Collected data entries:
···

-- ==== Sys2Proof/Machine/LinkCore.lean ====
section
/-! DEFINITION. Links: packets and their CRC (R399 to R401), sending under sequence numbers and credits (R403 to R405),
LINK packets (R404), replay and link failure (R406), and requests to other devices (R402, R408, R415). -/

namespace Sys2Proof.Machine

def Dev.link (d : Dev) (l : Nat) : Link := tabGet (fun _ => Link.init) d.links l

/-- The clock of the pauses of R406: it runs while the link stands in replay or training. -/
def Link.clocked (k : Link) (clock : Nat) : Link :=
  if k.training.isSome || k.replay || k.inError then { k with pauseFrom := some (k.pauseFrom.getD clock) }
  else match k.pauseFrom with
    | none => k
    | some t => { k with pauseFrom := none, pauses := k.pauses ++ [(t, clock)] }

def Dev.setLink (d : Dev) (l : Nat) (x : Link) : Dev :=
  { d with links := tabSet (fun _ => Link.init) d.links l (x.clocked d.clock) }

/-- Pauses until now: those that have ended, and the one under way. -/
def pausesTo (clock : Nat) (past : List (Nat × Nat)) (since : Option Nat) : List (Nat × Nat) :=
  past ++ (since.map fun t => (t, clock)).toList

/-- When a link has stood in replay or training (R406). -/
def Dev.linkPauses (d : Dev) (l : Nat) : List (Nat × Nat) := pausesTo d.clock (d.link l).pauses (d.link l).pauseFrom

def Dev.updLink (d : Dev) (l : Nat) (f : Link → Link) : Dev := d.setLink l (f (d.link l))

/-! ## Packets -/

/-- One bit of the reflected CRC-32C. -/
def crc32cStep (c : BitVec 32) : BitVec 32 := if c.getLsbD 0 then (c >>> 1) ^^^ 0x82F63B78 else c >>> 1

def crc32cByte (c : BitVec 32) (x : BitVec 8) : BitVec 32 :=
  (List.range 8).foldl (fun c _ => crc32cStep c) (c ^^^ x.zeroExtend 32)

/-- CRC-32C of R401. -/
def crc32c (xs : List (BitVec 8)) : BitVec 32 := ~~~(xs.foldl crc32cByte 0xFFFFFFFF)

/-- Does the type carry 64 bytes of data (R400)? -/
def packetData (t : Nat) : Bool := [2, 3, 4, 5, 8, 9].contains t

/-- The virtual channel of a type: 0 request, 1 response, 2 collective (R400). -/
def packetVc (t : Nat) : Nat := if t ≤ 4 then 0 else if t ≤ 6 then 1 else 2

/-- Credits of a virtual channel (R405). -/
def vcCredits (v : Nat) : Nat := if v = 2 then 64 else 128

/-- Bytes 0 to 27 of the header flit with a SEQ (R399). -/
def Packet.header (p : Packet) (seq : BitVec 10) : Nat :=
  p.typ + p.cls.toNat * 2 ^ 4 + p.world.toNat * 2 ^ 6 + p.poison.toNat * 2 ^ 7 + p.field.toNat * 2 ^ 8
    + seq.toNat * 2 ^ 16 + p.dst.toNat * 2 ^ 32 + p.dev.toNat * 2 ^ 40 + p.orig.toNat * 2 ^ 48 + p.tag.toNat * 2 ^ 64
    + p.epoch.toNat * 2 ^ 80 + p.addr * 2 ^ 96 + p.status * 2 ^ 136 + p.arg.toNat * 2 ^ 160

/-- The CRC of a packet (R401). -/
def packetCrc (hdr : Nat) (typ : Nat) (data : Line) : BitVec 32 :=
  crc32c (toLe 28 hdr ++ (if packetData typ then lineBytes data else []))

/-- Read a header flit; the SEQ and whether its CRC and its type hold (R399 to R401). -/
def parsePacket (hdr : BitVec 256) (data : Line) : Packet × BitVec 10 × Bool :=
  let h := hdr.toNat
  let t := bits h 3 0
  let reserved := bits h 15 12 != 0 || bits h 31 26 != 0 || bits h 39 38 != 0 || bits h 47 46 != 0
    || bits h 79 76 != 0 || bits h 135 133 != 0 || bits h 159 144 != 0
  ({ typ := t, cls := BitVec.ofNat 2 (bits h 5 4), world := bit h 6, poison := bit h 7, field := BitVec.ofNat 4 (bits h 11 8),
     dst := BitVec.ofNat 6 (bits h 37 32), dev := BitVec.ofNat 6 (bits h 45 40), orig := BitVec.ofNat 16 (bits h 63 48),
     tag := BitVec.ofNat 12 (bits h 75 64), epoch := BitVec.ofNat 16 (bits h 95 80), addr := bits h 132 96,
     status := bits h 143 136, arg := BitVec.ofNat 64 (bits h 223 160), data := if packetData t then data else 0 },
   BitVec.ofNat 10 (bits h 25 16),
   BitVec.ofNat 32 (bits h 255 224) == packetCrc (bits h 223 0) t data && [1, 2, 3, 4, 5, 6, 8, 9, 14].contains t
     && (t == 14 || !reserved))

/-! ## Sending -/

/-- The first packet of the queue whose virtual channel has credit (R405): a channel without credit stalls only its own. -/
def Link.ready (k : Link) : Option (Nat × Packet) :=
  findPos (fun p : Packet =>
    let v := packetVc p.typ
    (k.given[v]?.getD 0) != (k.used[v]?.getD 0)) k.outq 0

/-- Send what credit and the window of 512 allow (R403, R405). -/
def Link.drain : Nat → Link → Link
  | 0, k => k
  | n + 1, k =>
    if !k.up || decide (512 ≤ k.held.length) then k
    else match k.ready with
      | none => k
      | some (i, p) =>
        let v := packetVc p.typ
        Link.drain n { k with outq := dropAt k.outq i, held := k.held ++ [(k.nextSeq, p)], nextSeq := k.nextSeq + 1
                              used := setAt 3 0 k.used v ((k.used[v]?.getD 0) + 1) }

def Dev.gdev (d : Dev) : Nat := fld (d.reg rGrpStat) 5 0

/-- A link sends what it may; the clocks of this device's own requests among the packets start (R415). -/
def Dev.linkDrain (d : Dev) (l : Nat) : Dev :=
  let k := d.link l
  let k' := k.drain k.outq.length
  let out := (k'.held.drop k.held.length).filter fun e => decide (e.2.typ ≤ 4) && e.2.dev.toNat == d.gdev
  let d := d.setLink l k'
  if out.isEmpty then d
  else { d with remotes := d.remotes.map fun r =>
           if r.since.isNone && out.any fun e => e.2.tag == r.tag then { r with since := some d.clock } else r }

/-- Put a packet on a link. -/
def Dev.linkSend (d : Dev) (l : Nat) (p : Packet) : Dev :=
  if (d.link l).down then d else (d.updLink l fun k => { k with outq := k.outq ++ [p] }).linkDrain l

/-- Send a LINK packet: the last SEQ accepted, NAK, RETRAIN and the credits (R404). The newest 16 are kept. -/
def Link.linkPkt (k : Link) (nak : Bool) (now : Nat) : Link :=
  { k with links := (k.links ++ [(k.expSeq - 1, nak, k.askTrain, k.granted)]).drop (k.links.length - 15), unacked := 0
           linkSent := now }

/-! ## Requests to other devices -/

/-- The peer link of the route table to a device (R408, R439). -/
def Dev.route (d : Dev) (dev : Nat) : Option Nat :=
  let l := fld (d.reg (rGrpRoute (dev / 8))) (4 * (dev % 8) + 2) (4 * (dev % 8))
  if l < 4 then some l else none

/-- A route whose link works (R412, R415). -/
def Dev.workingRoute (d : Dev) (dev : Nat) : Option Nat :=
  match d.route dev with
  | some l => if (d.link l).down then none else some l
  | none => none

/-- A packet of this device with everything 0 but its destination and epoch. -/
def Dev.packet (d : Dev) (typ dst : Nat) : Packet :=
  { typ := typ, cls := 0, world := false, poison := false, field := 0, dst := BitVec.ofNat 6 dst,
    dev := BitVec.ofNat 6 d.gdev, orig := 0, tag := 0, epoch := d.group.epoch, addr := 0, status := 0, arg := 0, data := 0 }

/-- Send to a device by its route (R408); on the twin link by `l = 4`. False when there is no working route. -/
def Dev.sendTo (d : Dev) (p : Packet) : Bool × Dev :=
  match d.workingRoute p.dst.toNat with
  | some l => (true, d.linkSend l p)
  | none => (false, d)

/-- The lowest tag that no request holds. -/
def Dev.freeTag (d : Dev) : Option (BitVec 12) :=
  ((List.range 4096).find? fun t => !(d.remotes.any fun r => r.tag.toNat == t)).map (BitVec.ofNat 12)

/-- Send a request and remember it (R415). No route, or no free tag: none. -/
def Dev.remoteRequest (d : Dev) (l : Nat) (p : Packet) (who : RemoteWho) : Option (BitVec 12 × Dev) :=
  match d.freeTag with
  | none => none
  | some t =>
    let d : Dev := { d with remotes := d.remotes ++ [{ tag := t, dst := p.dst, write := p.typ != 1, who := who, since := none }] }
    some (t, d.linkSend l { p with tag := t })

/-- Send an answer on the link it belongs on: TL for the twin, the route for a member; one that cannot go is dropped (R415). -/
def Dev.answer (d : Dev) (link : Nat) (p : Packet) : Dev := if link = 4 then d.linkSend 4 p else (d.sendTo p).2

/-- RSP_DATA to a request of a device (R414). -/
def Dev.answerData (d : Dev) (link : Nat) (dev : BitVec 6) (tag : BitVec 12) (data : Line) (poison : Bool) : Dev :=
  d.answer link { d.packet 5 dev.toNat with tag := tag, data := data, poison := poison }

/-- RSP_STATUS to a request of a device (R414). -/
def Dev.answerStatus (d : Dev) (link : Nat) (dev : BitVec 6) (tag : BitVec 12) (status : Nat) : Dev :=
  d.answer link { d.packet 6 dev.toNat with tag := tag, status := status }

/-! ## The mirror stream -/

/-- The twin is paired and reachable (R433, R440): its link is up, or is being retrained in service, while what is sent waits
(R406, R407). -/
def Dev.twinReachable (d : Dev) : Bool :=
  d.twin.paired && d.twin.partnerHolds && ((d.link 4).up || (d.link 4).training.any (· != .start))

/-- Does the stream to the twin lack credit (R430)? -/
def Dev.mirrorStalls (d : Dev) : Bool := d.twinReachable && (!(d.link 4).outq.isEmpty || d.freeTag.isNone)

/-- Send a mirror item of a channel: a write of a word, or an NBO (R430). -/
def Dev.mirrorSend (d : Dev) (typ ch addr : Nat) (data : Line) (mask : BitVec 64) (poison : Bool) : Dev :=
  if !d.twinReachable then d
  else
    let p := { d.packet typ 0 with orig := BitVec.ofNat 16 (3 * 2 ^ 14 + ch), addr := addr, data := data, arg := mask
                                   poison := poison }
    match d.remoteRequest 4 p (.mirror (addr / 2 ^ 21)) with
    | some (_, d) => d
    | none => d

/-- A mirrored write of a word, if its region is mirrored (R430). -/
def Dev.mirrorWrite (d : Dev) (n : Nat) (data : Line) (mask : BitVec 64) (poison : Bool) : Dev :=
  if d.mirrored n then
    d.mirrorSend (if mask = BitVec.allOnes 64 then 2 else 3) (wordPlace n).ch (d.addrOf n) data
      (if mask = BitVec.allOnes 64 then 0 else mask) poison
  else d

/-! ## Reads over the TSV path, and recovery from the twin -/

/-- Begin recovery of a word from the twin (R387); `r` is the read that found it, if it waits. Every read of the word that the
channel has accepted waits with it, in arrival order; its scrub reads and repair writes are done with. -/
def Dev.recover (d : Dev) (n : Nat) (r : Option SchedReq) : Dev :=
  let c := (wordPlace n).ch
  match findPos (fun v : Recovery => v.word == n) (d.chan c).recovery 0 with
  | some (i, v) => d.updChan c fun x =>
      { x with recovery := putAt x.recovery i { v with waiting := v.waiting ++ r.toList } }
  | none =>
    let p := { d.packet 1 0 with orig := BitVec.ofNat 16 (3 * 2 ^ 14 + c), addr := d.addrOf n }
    -- a twin read goes out only to a reachable twin whose copy of the region is in sync (R387, R433)
    let go := d.twinReachable && !d.twin.outSync.contains (d.addrOf n / 2 ^ 21)
    let (sent, d) := match (if go then d.remoteRequest 4 p (.twin n) else none) with
      | some (_, d) => (true, d)
      | none => (false, d)
    d.updChan c fun x =>
      let same := x.reqs.filter fun q => q.word == n && q.port != 4
      let at_ := (r.map (·.arr)).getD 0
      { x with reqs := x.reqs.filter (fun q => q.word != n),
               recovery := x.recovery ++ [{ word := n, since := d.clock, sent := sent,
                                            waiting := (same.filter fun q => decide (q.arr < at_)) ++ r.toList
                                              ++ same.filter fun q => !decide (q.arr < at_) }] }

/-- The sender of a memory access that is no host's or peer's, and its port, class and field (R26, R98, R137, R188). -/
structure Mover where
  origin : Origin
  port   : Fin 5
  cls    : BitVec 2
  field  : Option (BitVec 4)
deriving DecidableEq, Repr

/-- Reads of a port that its channel holds. -/
def Dev.portLoad (d : Dev) (c : Nat) (port : Fin 5) : Nat := ((d.chan c).reqs.filter fun r => r.port == port).length

/-- Has the sender's read of a word been accepted and not yet answered? -/
def Chan.asked (ch : Chan) (o : Origin) (n : Nat) : Bool :=
  (ch.reqs.any fun r => r.origin == o && r.word == n)
    || ch.recovery.any fun v => v.word == n && v.waiting.any fun r => r.origin == o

···

In the data above, retype exactly and only the lines between the one holding "unacked := 0" and the one holding "if l < 4 then some l else none", inclusive.

  { k with links := (k.links ++ [(k.expSeq - 1, nak, k.askTrain, k.granted)]).drop (k.links.length - 15), unacked := 0
           linkSent := now }

/-! ## Requests to other devices -/

/-- The peer link of the route table to a device (R408, R439). -/
def Dev.route (d : Dev) (dev : Nat) : Option Nat :=
  let l := fld (d.reg (rGrpRoute (dev / 8))) (4 * (dev % 8) + 2) (4 * (dev % 8))
  if l < 4 then some l else none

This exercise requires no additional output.